#### [How to complete this task]
From the data below, please reproduce exactly everything from the line that contains "match o.form with" down to the line that contains "(R625). DEDUCED: assumption 55. -/", with both ends included.

________________

/-! ### The fabric engine's recipe -/

/-- The recipe whose FABRIC record the fabric engine goes by (R599): the one being compiled, the one compiled, the live one, the
stored one. -/
def State.fabRecs (s : State) : List Rec :=
  let b1 := match s.pln.compiling with | some j => j.bytes.getD [] | none => []
  let b2 := if s.pln.compiled.isSome then s.pln.staged else []
  let has (b : List Byte) : Bool := !b.isEmpty && (findRec (cutRecs (b.length / 16 + 1) b).1 0x90 0xFF).isSome
  match [b1, b2, s.pln.lastRecipe, s.pwr.flash.recipe].find? has with
  | some b => (cutRecs (b.length / 16 + 1) b).1
  | none => []

/-- The lens model's position of column `u` in nm (R395), rounded to nearest. -/
def lensX (m : Rec) (u : Nat) : Int :=
  let f (o : Nat) : F64 := f64OfBits (leAt m.bytes o 8)
  let t := ((f64OfInt u).sub (f 0x30)).div (f 0x38)
  let d := m.nat 0x19
  ((List.range (d + 1)).foldr (fun (i : Nat) (a : F64) => (f (0x40 + 8 * i)).add (a.mul t)) (f64OfInt 0)).round

/-- The declared span (R606): none until CAMERA and MOUNT records have been read. DEDUCED: assumption 51. -/
def spanOf (rs : List Rec) : Option (Int × Int) :=
  let xs := (rs.filter (fun r => decide (r.ty = 0x10))).flatMap (fun c => match findRec rs 0x11 c.inst with
    | some m => [lensX m 0, lensX m (c.nat 0x1A - 1)]
    | none => [])
  match xs with
  | [] => none
  | x :: r => some (r.foldl min x, r.foldl max x)

/-- Modules of the fabric with a known span, in the order of R608: left edge, then serial number. -/
def State.fabSpans (s : State) : List (Nat × Int × Int) :=
  let own := match spanOf s.fabRecs with | some (a, b) => [(s.get64 sysSerialLo, a, b)] | none => []
  let far := (s.fab.peers.filter (fun p => p.spanKnown && !p.gone)).map (fun p => (p.serial, p.left, p.right))
  let bySerial := sortKey (fun (e : Nat × Int × Int) => (e.1 : Int)) (own ++ far)
  sortKey (fun (e : Nat × Int × Int) => e.2.1) bySerial

/-- The cut between two adjacent spans (R612): floor(((R + L) / 2) / p_x). -/
def fabCut (px : Nat) (r l : Int) : Int := (r + l) / (2 * px : Nat)

/-- An exchanged width meets both conditions of R614; `f` lines per second times `k`, to keep the rate exact. -/
def seamFits (c f k w : Nat) : Bool := decide (4 * w * c * f + 16000000 * k < 200000000 * k ∧ 2 * w * c ≤ 4064)

/-- The exchanged width of a seam (R614): the largest from 16 to the record's maximum that fits; 0 where none does.
DEDUCED: assumption 94. -/
def seamWidth (c f k most : Nat) : Nat := (List.range (most + 1)).foldl (fun (b : Nat) (w : Nat) => if 16 ≤ w ∧ seamFits c f k w = true then w else b) 0

/-- Maximum output line rate: maximum web speed in nm/s and pitch p_y in nm, whose quotient it is (R392).
DEDUCED: assumption 94. -/
def lineRateOf (rs : List Rec) : Nat × Nat :=
  match findRec rs 2 0xFF with
  | some w => (w.nat 0x24 * 1000000, if w.nat 0x14 = 0 then w.nat 0x10 else w.nat 0x14)
  | none => (0, 1)

/-- The pitch p_x of a recipe. -/
def pitchOf (rs : List Rec) : Nat := match findRec rs 2 0xFF with | some w => max 1 (w.nat 0x10) | none => 1

/-- What refuses the fabric plan (R613, R614) for spans in order of address, with `c` grid channels. -/
def fabDefect (rs : List Rec) (spans : List (Nat × Int × Int)) (c : Nat) : Option PlanStatus :=
  let px := pitchOf rs
  let pairs := spans.zip (spans.drop 1)
  let r := lineRateOf rs
  let most := match findRec rs 0x90 0xFF with | some f => f.nat 0x28 | none => 0
  firstRefusal [
    refuseIf (pairs.any (fun p => decide (p.1.2.2 - p.2.2.1 < 40 * px))) ⟨14, 0x90, 0xFF, 0⟩,
    refuseIf (spans.any (fun p => decide (393216 * px < p.2.2 - p.2.1 / px * px))) ⟨14, 0x90, 0xFF, 0⟩,
    refuseIf (!pairs.isEmpty && decide (seamWidth c r.1 r.2 most = 0)) ⟨10, 0x90, 0xFF, 0x28⟩]

/-- Classification records of a single port where it owns a fabric seam edge (R284, R613). -/
def seamTables (rs : List Rec) (p : Plan) : Option PlanStatus :=
  let cs := p.ctxs.filter (fun e => match e.2.left, e.2.right with | .fabric _, _ => true | _, .fabric _ => true | _, _ => false)
  firstRefusal (cs.flatMap (fun e => [0x41, 0x42, 0x43].map (fun (ty : Nat) => refuseIf (findRec rs ty e.1).isSome ⟨14, ty, e.1, 0⟩)))

/-- The fabric plan refuses a compile: at the coordinator its own conditions, everywhere the tables of seam contexts. -/
def State.fabRefusal (s : State) (rs : List Rec) (p : Plan) : Option PlanStatus :=
  match p.outs.fab with
  | none => none
  | some f => firstRefusal [if s.coordinates then fabDefect rs s.fabSpans f.chans else none, seamTables rs p]

/-- The fabric engine starts with a recipe that has a FABRIC record (R599, R600); one that names another module set begins discovery
again (R608). DEDUCED: assumption 51. -/
def State.fabStart (s : State) : State :=
  match findRec s.fabRecs 0x90 0xFF with
  | none => s
  | some r =>
    if s.flag fabCtrlEnable then (if s.fld fabStatusAddress < 32 ∧ r.nat 0x18 ≠ s.fld fabStatusModules then s.fabDiscover else s)
    else (s.setFlds [(fabCtrlEnable, 1), (fabCtrlBridge, b2n (decide (r.nat 0x10 = 0))), (fabStatusState, 1)]).setDomain 43 true
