-- ==== Sys2Proof/Machine/Inspect.lean ====
section
/-! DEFINITION. Orders that take effect at a frame boundary (R113, R197, R555, R624 to R627, R747, R829, R830): START, STOP,
SET_ZERO and SNAPSHOT, local and global. -/

namespace Sys2Proof.Machine

/-! ### Orders -/

/-- An order by descriptor (R555): its form and flags, then the operation is due here, or, with GLOBAL, ordered everywhere.
DEDUCED: assumption 54. -/
def orderEffect (kind forms n : Nat) (d : OutDesc) (s : State) : State :=
  let f := d.par 0x10 1
  if forms ≤ f then s.badParam n d 0x10
  else if bitAt (d.par 0x11 1) 0 then
    if s.coordinates then s.issueOrder kind f (d.par 0x18 8) (d.parInt 0x18) [] n d.idx else s.wrongState n d
  else s.queueDue ⟨kind, f, if f = 2 then d.parInt 0x18 else (d.par 0x18 8 : Int), s.zero, n, d.idx, 0⟩

/-- START (0x20): a module without a live plan has nothing to inspect. DEDUCED: assumption 54. -/
def execStart (n : SessId) (idx : Nat) (s : State) : Host.Outcome State Fault Refusal :=
  .next (s.runDesc n idx 0x20 modesM (fun d s => if s.pln.plan.isNone then s.wrongState n d else orderEffect 1 3 n d s))

/-- STOP (0x21). DEDUCED: assumption 54. -/
def execStop (n : SessId) (idx : Nat) (s : State) : Host.Outcome State Fault Refusal :=
  .next (s.runDesc n idx 0x21 modesNA (orderEffect 2 2 n))

/-- SET_ZERO (0x22). -/
def execSetZero (n : SessId) (idx : Nat) (s : State) : Host.Outcome State Fault Refusal :=
  .next (s.runDesc n idx 0x22 modesMNA (orderEffect 3 3 n))

/-- SNAPSHOT (0x50). -/
def execSnapshot (n : SessId) (idx : Nat) (s : State) : Host.Outcome State Fault Refusal :=
  .next (s.runDesc n idx 0x50 modesMNAX (fun d s =>
    if !devHost (d.par 0x20 8) then s.badParam n d 0x20 else orderEffect 4 3 n d s))

/-- The operation's moment has come: at once, at a TAI time, or where the reference scan line has reached a web position.
DEDUCED: assumption 55. -/
def State.ripe (s : State) (o : DueOp) : Bool :=
  match o.form with
  | 0 => true
  | 1 => decide (o.val ≤ s.taiNs)
  | _ =>
    let sc := match s.pln.plan with | none => 0 | some p => p.scale
    decide (o.val ≤ rnd ((s.encPos s.refEnc - o.zero) * sc) 32)

/-- The first operation of a kind that is due by a descriptor of this module; a global one goes first (R626). -/
def State.dueLocal (s : State) (kind : Nat) : Option DueOp :=
  if s.pln.due.any (fun o => decide (o.seq ≠ 0 ∧ o.kind ≤ 4) && s.ripe o) then none
  else s.pln.due.find? (fun o => decide (o.kind = kind ∧ o.seq = 0) && s.ripe o)

/-- An operation leaves the queue. -/
def State.dropDue (s : State) (o : DueOp) : State := { s with pln := { s.pln with due := s.pln.due.erase o } }

/-- The completion of an order's descriptor: at once for a local order; for a global one when every module has acknowledged it
(R625). DEDUCED: assumption 55. -/
def State.finishOrder (s : State) (o : DueOp) (status : Nat) (result : List Byte) : State :=
  if 4 ≤ o.sess then s
  else if o.seq = 0 then s.finishDesc o.sess o.desc status result
  else match s.fab.orders.find? (fun g => decide (g.seq = o.seq)) with
  | none => s
  | some g =>
    if g.waiting.isEmpty then
      ({ s with fab := { s.fab with orders := s.fab.orders.filter (fun q => decide (q.seq ≠ o.seq)) } }).finishDesc o.sess o.desc status result
    else
      let f (q : GlobalOp) : GlobalOp := if q.seq = o.seq then { q with result := some result } else q
      { s with fab := { s.fab with orders := s.fab.orders.map f } }

/-! ### E_zero -/

/-- Armed web compares move with E_zero (R829 step 4). DEDUCED: assumption 56. -/
def State.moveCompares (s : State) (delta : Int) : State :=
  [0, 1].foldl (fun (s : State) (x : Nat) =>
    let a := s.ax x
    s.setAx x { a with compares := a.compares.map (fun c => if c.web then { c with target := c.target + delta } else c) }) s

/-- Mark requests move with E_zero (R829 step 4). DEDUCED: assumption 56. -/
def State.moveMarks (s : State) (delta : Int) : State :=
  [0, 1].foldl (fun (s : State) (x : Nat) =>
    let a := s.ax x
    let f (m : Mark) : Mark := { m with value := m.value + delta }
    s.setAx x { a with marks := a.marks.map f, marking := a.marking.map f }) s

/-- E_zero is latched with the effects of a SET_ZERO in MORNING (R197, R829): dividers and web compares. -/
def State.latchZero (s : State) : State :=
  let old := s.zero
  let new := s.encPos s.refEnc
  let sc := match s.pln.plan with | none => 0 | some p => p.scale
  let s := (({ s with zeroLatched := true }).setInt64 gegZeroLo new).alignDividers
  s.moveCompares (rnd ((old - new) * sc) 32)

/-- The down-web stage takes up the new E_zero (R829 step 3). DEDUCED: assumption 56. -/
def geoRezero (zero : Int) (scale : Nat) (mount : Int) (g : GeoSt) : GeoSt :=
  let ls := g.lines.map (fun (l : GeoLine) => { l with y := webY l.pos zero scale mount })
  let top := ls.foldl (fun (m : Option Int) (l : GeoLine) => some (match m with | none => l.y | some t => max t l.y)) none
  let start := (ls.map GeoLine.abs).headD 0
  { g with lines := ls, start := start, linkStart := false, nextM := none, maxY := top, reversing := false, waiting := [], contrib := [], gave := [] }

/-- The front end's history under the new E_zero. DEDUCED: assumption 56. -/
def feRezero (zero : Int) (scale : Nat) (mount : Int) (f : FeSt) : FeSt :=
  { f with hist := f.hist.map (fun (l : HistLine) => { l with y := webY l.pos zero scale mount }) }

/-- SET_ZERO in NOON or AFTERNOON (R829). -/
def State.rezeroLive (s : State) : State :=
  let cs := match s.pln.plan with | none => [] | some p => p.ctxs
  let sc := match s.pln.plan with | none => 0 | some p => p.scale
  let s := cs.foldl (fun (s : State) (e : Nat × CtxPlan) => s.closeLive e.1 e.2) s
  let old := s.zero
  let s := s.rebaseAll.latchZero
  let zero := s.zero
  let s := cs.foldl (fun (s : State) (e : Nat × CtxPlan) =>
    let x := s.ctx e.1
    s.setCtx e.1 { x with fe := feRezero zero sc e.2.mount x.fe, geo := geoRezero zero sc e.2.mount x.geo }) s
  s.moveMarks (rnd ((old - zero) * sc) 32)

/-- The effect of a SET_ZERO. DEDUCED: assumption 56. -/
def State.zeroEffect (s : State) (o : DueOp) : State :=
  let s := if s.inspecting then s.rezeroLive else s.latchZero
  s.finishOrder o 0 (leBytes 8 s.taiNs ++ leBytes 8 (ofSigned 64 s.zero))

/-! ### Inspection start and STOP -/

/-- A context at an inspection start (R113, R830): with form 2 it stays gated until it accepts the line named. -/
def State.startCtx (s : State) (form : Nat) (val zero : Int) (c : Nat) : State :=
  let s := if form = 2 then s else s.rebase c
  let x := s.ctx c
  let f := x.fifo.map (fun (l : FifoLine) => { l with sliceTook := true })
  let s := (s.setCtx c { x with fe := feClear false x.fe, geo := geoClear false x.geo, fifo := f }).fifoDrain c
  let s := s.setNum c (fun n => { n with startAt := if form = 2 then some (val, zero) else none })
  s.setFld (ctxCtrlGated c) (if form = 2 then 1 else 0)

/-- An inspection start takes effect (R113, R197, R241, R746, R830). DEDUCED: assumption 56. -/
def State.startInspection (s : State) (form : Nat) (val zero : Int) : State :=
  let s := if s.zeroLatched then s else s.latchZero
  let s := s.liveCtxs.foldl (fun (s : State) (c : Nat) => s.startCtx form val zero c) s
  let s := if s.ovwSess.isSome then s.ovwStart else s
  let s := { s with pwr := { s.pwr with resumeStart := false } }
  ((s.enterMode 4).toAfternoon)

/-- The effect of a START, in MORNING alone. DEDUCED: assumption 54. -/
def State.startEffect (s : State) (o : DueOp) : State :=
  if s.mode ≠ 3 ∨ s.pln.plan.isNone = true then s.finishOrder o 6 []
  else (s.startInspection o.form o.val o.zero).finishOrder o 0 (leBytes 8 s.taiNs)

/-- Web speed at or above the start speed of the recipe (R113, R392), in nm/s. DEDUCED: assumption 57. -/
def State.startMotion (s : State) : Bool :=
  match s.pln.plan with
  | none => false
  | some p => decide (p.startSpeed ≠ 0) && decide ((p.startSpeed : Int) * 1000000 * 2 ^ 32 < s.fldInt (encSpeedF p.refEnc) * p.scale)

/-- INSPECTION_START (R113, R750): by an order that is due, by AUTO_RESUME, or by web motion. -/
def execInspectionStart (s : State) : Host.Outcome State Fault Refusal :=
  match s.dueLocal 1 with
  | some o => .next ((s.dropDue o).startEffect o)
  | none =>
    if s.mode ≠ 3 ∨ s.pln.plan.isNone = true then .next s
    else if (s.pwr.resumeStart && !s.fabricMember) || s.startMotion then .next (s.startInspection 0 0 s.zero)
    else .next s

/-- The pipelines are gated (R555): every context rebases, its open blobs close, and no line is processed any more. -/
def State.gateAll (s : State) : State :=
  let cs := match s.pln.plan with | none => [] | some p => p.ctxs
  let s := cs.foldl (fun (s : State) (e : Nat × CtxPlan) => s.closeLive e.1 e.2) s
  let s := s.rebaseAll
  let s := cs.foldl (fun (s : State) (e : Nat × CtxPlan) =>
    let s := (s.dropLines e.1).setNum e.1 (fun n => { n with startAt := none })
    s.setFld (ctxCtrlGated e.1) 1) s
  s.ovwStop

/-- The STOP of an inspecting module (R555): MORNING. -/
def State.stopInspection (s : State) : State := s.gateAll.enterMode 3

/-- The effect of a STOP order. DEDUCED: assumption 54. -/
def State.stopEffect (s : State) (o : DueOp) : State :=
  if s.inspecting then s.stopInspection.finishOrder o 0 (leBytes 8 s.taiNs) else s.finishOrder o 6 []

/-! ### Snapshots -/

/-- The registers that a snapshot latches (R627), in rising address order. -/
def snapAddrs : List Nat :=
  sortKey (fun (a : Nat) => (a : Int)) (counterAddrs ++ [penSeqLastLo, penSeqLastHi, plnFrameLo, plnFrameHi] ++ [cmpDepth])

/-- The snapshot block of this module (R627), big-endian. -/
def State.snapBlock (s : State) : List Byte :=
  beBytes 1 (if s.fld fabStatusAddress = 63 then 0 else s.fld fabStatusAddress) ++ beBytes 7 0 ++ beBytes 8 (s.get64 sysSerialLo) ++
    beBytes 8 s.taiNs ++ beBytes 4 snapAddrs.length ++ beBytes 4 0 ++
    snapAddrs.flatMap (fun a => beBytes 4 a ++ beBytes 4 (s.reg a).toNat)

/-- A block as it is written to the host: every field little-endian (R627). -/
def snapLe (b : List Byte) : List Byte :=
  let f (o n : Nat) : List Byte := leBytes n (beAt b o n)
  f 0 1 ++ f 1 7 ++ f 8 8 ++ f 16 8 ++ f 24 4 ++ f 28 4 ++ (List.range ((b.length - 32) / 4)).flatMap (fun i => f (32 + 4 * i) 4)

/-- As many whole blocks as fit in `room` bytes, and whether any is left over. DEDUCED: assumption 58. -/
def snapFit : Nat → List (List Byte) → List Byte × Bool
  | _, [] => ([], false)
  | room, b :: r =>
    if b.length ≤ room then
      let q := snapFit (room - b.length) r
      (b ++ q.1, q.2)
    else ([], true)

/-- The blocks of a snapshot go to the output of its descriptor (R627). DEDUCED: assumption 58. -/
def State.snapWrite (s : State) (n idx : Nat) (blocks : List (List Byte)) : State :=
  match s.desc n idx with
  | none => s
  | some d =>
    let q := snapFit (d.par 0x28 4) (blocks.map snapLe)
    let at' := beAt (blocks.headD []) 16 8
    let res := leBytes 8 at' ++ leBytes 4 q.1.length
    let w := if q.1.isEmpty then (s, none) else s.hostWrite (d.par 0x20 8) q.1 6 0
    match w.2 with
    | some _ => w.1.finishDesc n idx 7 (leBytes 8 at' ++ leBytes 4 0)
    | none => w.1.finishDesc n idx (if q.2 then 6 else 0) res

/-- A global snapshot is complete when every module's block has come: they are written in rising address order (R627). -/
def State.snapGathered (s : State) : State :=
  match s.fab.snapDesc with
  | none => s
  | some (n, idx) =>
    if s.fab.snaps.length < s.fab.members.length then s
    else
      let bs := (sortKey (fun (e : Nat × List Byte) => (e.1 : Int)) s.fab.snaps).map Prod.snd
      ({ s with fab := { s.fab with snaps := [], snapDesc := none } }).snapWrite n idx bs

/-- The effect of a SNAPSHOT (R627): the block is written, kept by the coordinator, or sent to it.
DEDUCED: assumption 58. -/
def State.snapEffect (s : State) (o : DueOp) : State :=
  let b := s.snapBlock
  if o.seq = 0 then s.snapWrite o.sess o.desc [b]
  else if o.sess < 4 then
    let s := { s with fab := { s.fab with orders := s.fab.orders.filter (fun g => !(decide (g.seq = o.seq) && g.waiting.isEmpty)) } }
    ({ s with fab := { s.fab with snaps := (s.selfAddr, b) :: s.fab.snaps, snapDesc := some (o.sess, o.desc) } }).snapGathered
  else
    let c := match s.fab.members.find? (fun m => decide (m.serial = s.get64 fabCoordLo)) with | some m => m.addr | none => 0
    s.fabSend c 0x40 0 b

/-- SNAPSHOT_LATCH (R627). -/
def execSnapshotLatch (s : State) : Host.Outcome State Fault Refusal :=
  match s.dueLocal 4 with
  | some o => .next ((s.dropDue o).snapEffect o)
  | none => .next s

/-- ZERO_LATCH (R829). -/
def execZeroLatch (s : State) : Host.Outcome State Fault Refusal :=
  match s.dueLocal 3 with
  | some o => .next ((s.dropDue o).zeroEffect o)
  | none => .next s

end Sys2Proof.Machine
end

________________

#### [Response area]
  match o.form with
  | 0 => true
  | 1 => decide (o.val ≤ s.taiNs)
  | _ =>
    let sc := match s.pln.plan with | none => 0 | some p => p.scale
    decide (o.val ≤ rnd ((s.encPos s.refEnc - o.zero) * sc) 32)

/-- The first operation of a kind that is due by a descriptor of this module; a global one goes first (R626). -/
def State.dueLocal (s : State) (kind : Nat) : Option DueOp :=
  if s.pln.due.any (fun o => decide (o.seq ≠ 0 ∧ o.kind ≤ 4) && s.ripe o) then none
  else s.pln.due.find? (fun o => decide (o.kind = kind ∧ o.seq = 0) && s.ripe o)

/-- An operation leaves the queue. -/
def State.dropDue (s : State) (o : DueOp) : State := { s with pln := { s.pln with due := s.pln.due.erase o } }

/-- The completion of an order's descriptor: at once for a local order; for a global one when every module has acknowledged it
(R625). DEDUCED: assumption 55. -/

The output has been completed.